*Data supplied*
╔══

/-- HOST_RETRANSMIT (R439): messages of device stream `unit` not covered 50 µs after they were sent. -/
def execHostRetransmit (s : State) : Out :=
  .next (if !s.host.up then s else s.resend1 s.inp.unit fun m => decide (m.sent + 50000 ≤ s.mtime.toNat))

/-- HOST_LINK_LOSS (R439): The host port loses link; nothing is dropped. -/
def execHostLinkLoss (s : State) : Out :=
  .next ({ s with host := { s.host with up := false, lost := true } })

/-- HOST_LINK_UP (R439, R452): the link returns, and a class-6 record is sent. In bring-up it is step 7, from which on the port accepts
MGMT only; once more with the link up it is step 8, READY (notes/assumptions/138.md). -/
def execHostLinkUp (s : State) : Out :=
  .next (if s.boot.failed || s.power.recovery && s.host.up then s
    else if s.host.up then
      (if s.host.ready then s else { s with host := { s.host with ready := true } }.event (leBytes 8 s.boot.count))
    else
      let t := { s with host := { s.host with up := true, lost := false } }
      if s.host.lost then t.error { cls := 6, unit := 11 } true else t)

/-! ## Registers with no row of their own -/

/-- R398: the segments of a region. -/
def ChanRegion.segments (r : ChanRegion) : List Nat := (List.range ((r.limit - r.base) / 65536)).map fun i => r.base + 65536 * i

/-- R398: a region is declared, and its segments join the reserve, a set: those of another region of the same address space are there, or
held, already. -/
def State.addRegion (s : State) (d : Nat) (r : ChanRegion) : State :=
  let regs := (s.die d).regions
  if 16 ≤ regs.length || r.base % 65536 != 0 || r.limit % 65536 != 0 || decide (r.limit ≤ r.base) then s
  else
    let key := 256 * d + r.asid
    let new := r.segments.filter fun a => !(regs.any fun q => q.asid == r.asid && q.segments.contains a)
    { s with sumpFree := s.sumpFree.set key (s.sumpFree.get [] key ++ new) }.modDie d fun die => { die with regions := regs ++ [r] }

/-- R398: a region all of whose segments are free is withdrawn; those that another region of its address space holds stay. -/
def State.dropRegion (s : State) (d : Nat) (r : ChanRegion) : State :=
  let key := 256 * d + r.asid
  let free := s.sumpFree.get [] key
  if !(s.die d).regions.contains r || !(r.segments.all free.contains) then s
  else
    let rest := (s.die d).regions.filter (· != r)
    let stays := fun a => rest.any fun q => q.asid == r.asid && q.segments.contains a
    { s with sumpFree := s.sumpFree.set key (free.filter fun a => !r.segments.contains a || stays a) }.modDie d fun die => { die with regions := rest }

/-- R432: granules of a die's reserve that live cairns hold. -/
def State.cairnUsed (s : State) (d : Nat) : Nat :=
  (s.cairnHolders.map fun p => if dieOf p.1 = d then (p.2.cairns.map fun (c : Nat × Cairn) => c.2.saved.length).sum else 0).sum

/-- REGISTER_WRITE (R36): the pilot writes register `x`: 0 ASHARE of tile `unit`; 1 AGELIM of core `unit`; 2 the ASID descriptor
`unit` (CHART `a`, NCHART `b`, ROOT `c`; R346); 3 RRES of die `unit` (R398); 4 and 5 a channel-class region of ASID `a` from `b` to `c`
(R398); 6 the cairn reserve of die `unit` in 256-byte granules (R432); 7 the debug enable of slot `unit` (R235). -/
def execRegisterWrite (s : State) : Out :=
  .next (
    let i := s.inp
    let r : ChanRegion := { asid := i.a, base := i.b, limit := i.c }
    match i.x with
    | 0 => match ashareOf i.a with
      | some w => s.modTile i.unit fun t => { t with ashare := w, window := s.cycle }
      | none => s
    | 1 => { s with agelim := s.agelim.set i.unit (agelimOf i.a) }
    | 2 => if i.a % 32 != 0 || decide (4096 < i.b) || i.c % 4096 != 0 then s
           else { s with asids := s.asids.set i.unit { chart := i.a, nchart := i.b, root := i.c } }
    | 3 => if i.a % 0x100000 != 0 || decide (0x2000000 < i.a) || s.chans.any fun p => p.1 / 4096 == i.unit && p.2.isOpen then s
           else s.modDie i.unit fun d => { d with rres := i.a }
    | 4 => s.addRegion i.unit r
    | 5 => s.dropRegion i.unit r
    | 6 => if i.a % 256 != 0 || decide (2 ^ 24 < i.a) then s else { s with cairnFree := s.cairnFree.set i.unit (i.a - s.cairnUsed i.unit) }
    | 7 => s.modSlot i.unit fun sl => { sl with debug := i.a == 1, broke := false }
    | _ => s)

╚══

*Problem to solve*
Which lines of the data contain the word "another"? Copy each one.

*Result of the task*
/-- R398: a region is declared, and its segments join the reserve, a set: those of another region of the same address space are there, or
/-- R398: a region all of whose segments are free is withdrawn; those that another region of its address space holds stay. -/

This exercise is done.